The bill cuts SNAP, the nation’s food stamp program, by $8.6 billion over 10 years and restricts states’ efforts to boost federal food stamp benefits by providing small amounts of unneeded heating assistance that triggered higher benefits. Those cuts will certainly hurt the poor living in the frigid northeast.

Farmers will no longer receive subsidies called direct payments that paid farmers whether or not they actually farmed over the course of a year, instead taking part in additional crop insurance programs. The decades-old practice of setting minimum prices for dairy products will end, with the new Farm Bill instead offering insurance to dairy farmers to protect them from falling prices or rising feed prices.
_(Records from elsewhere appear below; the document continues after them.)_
-- ==== Sys2Proof/Tests/Slice0.lean ====
section
/-! SUPPORT. The author's own tests: the WellFormed smoke, a word of the spec for every constructor, one or two steps per
instruction with results from spec/95_test_vectors.md or worked by hand from the cited rules, and a witness for the
hypotheses of every obligation. -/

namespace Sys2Proof.Tests

open Sys2Proof.Machine

/-! WellFormed: an ill-formed term for each check, refused. -/

theorem test_wf_refuses_digit_as_other : (Instr.symOther 0x30).wf = false ∧ (Instr.symOther 0x39).wf = false := by decide

theorem test_wf_refuses_lf_as_other : (Instr.symOther 0x0A).wf = false ∧ (Instr.bitsOther 0x0A).wf = false := by decide

theorem test_wf_refuses_bit_as_other : (Instr.bitsOther 0x30).wf = false ∧ (Instr.bitsOther 0x31).wf = false := by decide

theorem test_wf_accepts : (Instr.symOther 0x3A).wf = true ∧ (Instr.symOther 0x2F).wf = true ∧
    (Instr.bitsOther 0x32).wf = true ∧ Instr.build.wf = true := by decide

/-! Decoding: words written out from R81, R83, R86, R88 and R93. -/

theorem test_decode_cmd : decode .cmd 0b001 = .ok .build ∧ decode .cmd 0b010 = .ok .restore ∧
    decode .cmd 0b011 = .ok .serialize ∧ decode .cmd 0b100 = .ok .decode := by decide

theorem test_decode_reserved : decode .cmd 0b000 = .ok .reserved0 ∧ decode .cmd 0b101 = .ok .reserved5 ∧
    decode .cmd 0b110 = .ok .reserved6 ∧ decode .cmd 0b111 = .ok .reserved7 := by decide

theorem test_decode_bit : decode .bit 0 = .ok .bitL ∧ decode .bit 1 = .ok .bitR := by decide

theorem test_decode_digits_low : decode .symLine 0b00110000 = .ok .symDigit0 ∧
    decode .symLine 0b00110001 = .ok .symDigit1 ∧ decode .symLine 0b00110010 = .ok .symDigit2 ∧
    decode .symLine 0b00110011 = .ok .symDigit3 ∧ decode .symLine 0b00110100 = .ok .symDigit4 := by decide

theorem test_decode_digits_high : decode .symLine 0b00110101 = .ok .symDigit5 ∧
    decode .symLine 0b00110110 = .ok .symDigit6 ∧ decode .symLine 0b00110111 = .ok .symDigit7 ∧
    decode .symLine 0b00111000 = .ok .symDigit8 ∧ decode .symLine 0b00111001 = .ok .symDigit9 := by decide

/-- CR (`0x0D`) and `'-'` (`0x2D`) are no characters of the format (R88). -/
theorem test_decode_sym_line : decode .symLine 0b00001010 = .ok .symLf ∧
    decode .symLine 0x0D = .ok (.symOther 0x0D) ∧ decode .symLine 0x2D = .ok (.symOther 0x2D) ∧
    decode .symLine 0x3A = .ok (.symOther 0x3A) := by decide

/-- `0x32` is a digit on a symbol line and malformed on a bit-string line (R93). -/
theorem test_decode_bits_line : decode .bitsLine 0b00110000 = .ok .bits0 ∧ decode .bitsLine 0b00110001 = .ok .bits1 ∧
    decode .bitsLine 0b00001010 = .ok .bitsLf ∧ decode .bitsLine 0x32 = .ok (.bitsOther 0x32) := by decide

theorem test_decode_refuses : decode .cmd 8 = .error .widerThanCmd ∧ decode .bit 2 = .error .widerThanBit ∧
    decode .symLine 256 = .error .widerThanChar ∧ decode .bitsLine 256 = .error .widerThanChar := by decide

/-! States. -/

/-- The state an outcome goes on in. -/
def nextOf : Host.Outcome State Fault Refusal → Option State
  | .next s => some s
  | _ => none
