/-- An access of a thread, numbered `bound`, may be performed beside an earlier release of it that is not: what the release passes on is
performed, and visible on the core (R149, R150). -/
def State.pastRelease (s : State) (core : Nat) (who : Nat × Nat) (l bound : Nat) : Bool :=
  !s.releasePends who.1 who.2 l bound || s.shownAt core who l bound 1

/-- Every earlier access of some lanes is performed, and what their release passes on has reached a scope: at scope 0 the threads of
their warp (R151, R262). -/
def State.released (s : State) (k w : Nat) (ls : List Nat) (scope : Nat) : Bool :=
  (ls.all fun l => !s.unperformed k w l) && ls.all fun l => s.shownAt (s.wg k).core (k, w) l (s.tag + 1) scope

/-- An earlier access of a lane, in scratch or through the window of its own workgroup, to bytes of its scratch is not performed
(R146). -/
def State.scratchBusy (s : State) (k w l a n : Nat) : Bool :=
  s.reqs.any fun r => r.wg == k && r.warp == w && !r.fetch && r.slots.any fun x => x.lane == l && !r.didSlot x &&
    ((r.phase == .scratch && overlap x.addr r.size a n)
      || (r.phase == .window && bits x.addr 63 28 == keyWgid k * 16 + 1 && overlap (bits x.addr 27 0) r.size a n))

/-- A scratch access comes to bytes that an earlier access of its thread has still to be performed on, or after a release that passes on
what has not come to its core (R146, R149). -/
def State.scratchHeld (s : State) (i : Instr) : Bool :=
  let f := i.fields
  let m := memOf i
  m.space == 1 && (s.trueLanes f).any fun l =>
    !s.pastRelease s.curG.core (s.curWg, s.curWarp) l s.tag || s.scratchBusy s.curWg s.curWarp l ((s.curW.pair f.a.toNat l + f.disp).toNat % 2 ^ 32) m.size

/-- The issuing warp can issue: its workgroup is resident and the group has an unexited lane. -/
def State.canIssue (s : State) : Bool :=
  s.curG.status = .resident && !s.group.isEmpty && s.group.all fun l => !(s.curW.lane l).exited

/-- The group's first lane whose yield distance is used up (R195). -/
def State.spent (s : State) : Option Nat := s.group.find? fun l => (s.curW.lane l).ydist == 0

/-- A number above that of every warp's last issue: the order of issues, by which the least recent is told (R386). -/
def State.nextTurn (s : State) : Nat := s.wgs.foldl (fun n g => g.2.warps.foldl (fun n w => Nat.max n w.2.lastIssue) n) 0 + 1

/-- The charge of one issue: yield distance and ISSUED (R195, R271), and the scheduler's marks (R386). An instruction that takes a
precise trap at issue, or whose fetch fails, is charged too, before the trap (log 84). -/
def State.charge (s : State) (f : Fields) : State :=
  s.updCur fun w =>
    { w.updLanes s.group fun _ x => { x with ydist := x.ydist - 1, held := false } with
      perf := SMap.upd 0 w.perf 0 (· + 1), lastIssue := s.nextTurn, swapped := f.swap }

/-- The instruction waits at issue: it would take a class counter past 63 (R190), or it reads or writes FSTAT while SFC
is not zero (R220, R268, R269), or it is a release in scratch whose thread's earlier accesses are not performed (R151), or comes to
scratch before an earlier access of its thread to the same bytes (R146). -/
def heldAtIssue (i : Instr) (s : State) : Bool :=
  let w := s.curW
  match i with
  | .ld f | .ldi f | .ldfe f => !(s.trueLanes f).isEmpty && (63 ≤ w.ldc || s.scratchHeld i)
  | .atom f | .cas f => !(s.trueLanes f).isEmpty
      && (63 ≤ w.ldc || s.scratchHeld i || (f.mbit 3 && f.mbit 1 && !s.released s.curWg s.curWarp (s.trueLanes f) 1))
  | .st f => !(s.trueLanes f).isEmpty && (63 ≤ w.stc || s.scratchHeld i)
  | .red f => !(s.trueLanes f).isEmpty
      && (63 ≤ w.stc || s.scratchHeld i || (f.mbit 3 && f.mbit 1 && !s.released s.curWg s.curWarp (s.trueLanes f) 1))
  | .stfe f => !(s.trueLanes f).isEmpty && (63 ≤ w.stc || s.scratchHeld i || !s.released s.curWg s.curWarp (s.trueLanes f) 1)
  | .rcp f | .rsq f | .sqrt f | .ex2 f | .lg2 f | .exp f | .sinpi f | .cospi f | .tanh f =>
    !(s.trueLanes f).isEmpty && 63 ≤ w.sfc
  | .movs f => !(s.trueLanes f).isEmpty && f.a == 9 && w.sfc != 0
  | .movsw f => !(s.trueLanes f).isEmpty && f.d == 9 && w.sfc != 0
  | _ => false

/-- The issue of an instruction by the group (R184, R190, R195, R236, R237): an instruction that passes its
checks and waits at issue, `held`, is not charged; else WATCHDOG comes first; a failing check is a precise trap; otherwise the
instruction's own effect `k`. -/
def issueHeld (i : Instr) (held : Bool) (s : State) (k : State → State) : Host.Outcome State Fault Refusal :=
  if s.canIssue then
    if held && (precheck i s).isNone then .next (s.waitLanes s.group (.atIssue i) i.fields.len)
    else
      match s.spent with
      | some _ => .next s.watchdogEnd
      | none =>
        match precheck i s with
        | some t => .next ((s.charge i.fields).takeTrap s.curWg s.curWarp t)
        | none => .next (k (s.charge i.fields))
  else .refused .noThread

/-- The issue of an instruction that waits at issue only as `heldAtIssue` says. -/
def issue (i : Instr) (s : State) (k : State → State) : Host.Outcome State Fault Refusal :=
  issueHeld i (heldAtIssue i s) s k

/-- An event that the state must enable. -/
def event (name : String) (ok : Bool) (s : State) : Host.Outcome State Fault Refusal :=
  if ok then .next s else .refused (.notEnabled name)

/-- A precise trap of the issuing warp. -/
def State.trapHere (s : State) (t : Trap) : State := s.takeTrap s.curWg s.curWarp t

/-! ### Outstanding registers (R93, R229) -/

/-- The destination registers of an instruction (R308, R312, R315). -/
def destsOf : Instr → List Nat
  | .ld f => (if f.modHi = 1 then [f.d.toNat, f.d.toNat + 1]
              else if f.modHi = 2 then [f.d.toNat, f.d.toNat + 1, f.d.toNat + 2, f.d.toNat + 3] else [f.d.toNat])
  | .ldi f | .atom f | .cas f => if f.mbit 2 then [f.d.toNat, f.d.toNat + 1] else [f.d.toNat]
  | .ldfe f => [f.d.toNat]
  | _ => []

/-- The registers that a request's escort keeps abroad. -/
def Req.escorted (r : Req) : List Nat :=
  if r.noEsc then [] else (List.range r.escCount).map (r.escBase + ·)

/-- A number names the same register in handler mode `h` as in handler mode `g`: 248 to 254 are other rows there (R390). -/
def sameRow (h g : Bool) (r : Nat) : Bool := r < 248 || h == g

/-- The numbers by which the warp, in its mode, names the registers of a lane that requests and special-function results still hold
back; an escort is never of handler rows (R390). -/
def State.outstanding (s : State) (k w l : Nat) : List Nat :=
  let h := (s.warp k w).handler
  (s.reqs.filter fun r => r.wg == k && r.warp == w && !r.fetch && r.slots.any (·.lane == l)).flatMap
      (fun r => ((destsOf r.insn).filter (sameRow h r.handler) ++ r.escorted.filter (sameRow h false)).filter (· < 255))
    ++ ((s.sfus.filter fun x => x.wg == k && x.warp == w && x.lanes.contains l).map fun x => (x.d, x.handler)).filterMap
      fun x => if sameRow h x.2 x.1 then some x.1 else none

/-- A request keeps a register of a lane abroad. -/
def Req.keepsAbroad (x : Req) (w r l : Nat) : Bool :=
  x.warp == w && !x.fetch && x.slots.any (·.lane == l) && x.escorted.contains r

/-- A register of a lane is abroad (R93): with a request, or, until the save ends, in a record of the recall (R27, R104). -/
def State.abroad (s : State) (k w r l : Nat) : Bool :=
  (s.reqs.any fun x => x.wg == k && x.keepsAbroad w r l) || (s.wg k).recs.any fun x => match x with
    | .inl q => q.keepsAbroad w r l
    | .inr _ => false

end Sys2Proof.Machine
end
State Sen. Catharine Young touts the new insurance program as especially helpful to farmers with less than 200 cows because it will provide small farms with more affordable insurance premiums. The New York Farm Bureau also touts the bill’s research and support programs that will help New York’s growing organic and local food programs and encourage expansion of maple production.

As is the case with most bi-partisan legislation, neither political party nor key stakeholders in the debate got everything they wanted from the 2014 Farm Bill. It is the best bill available after three years of debate and gridlock and saves between $16 and $23 billion over the next 10 years.

It should be signed by President Barack Obama.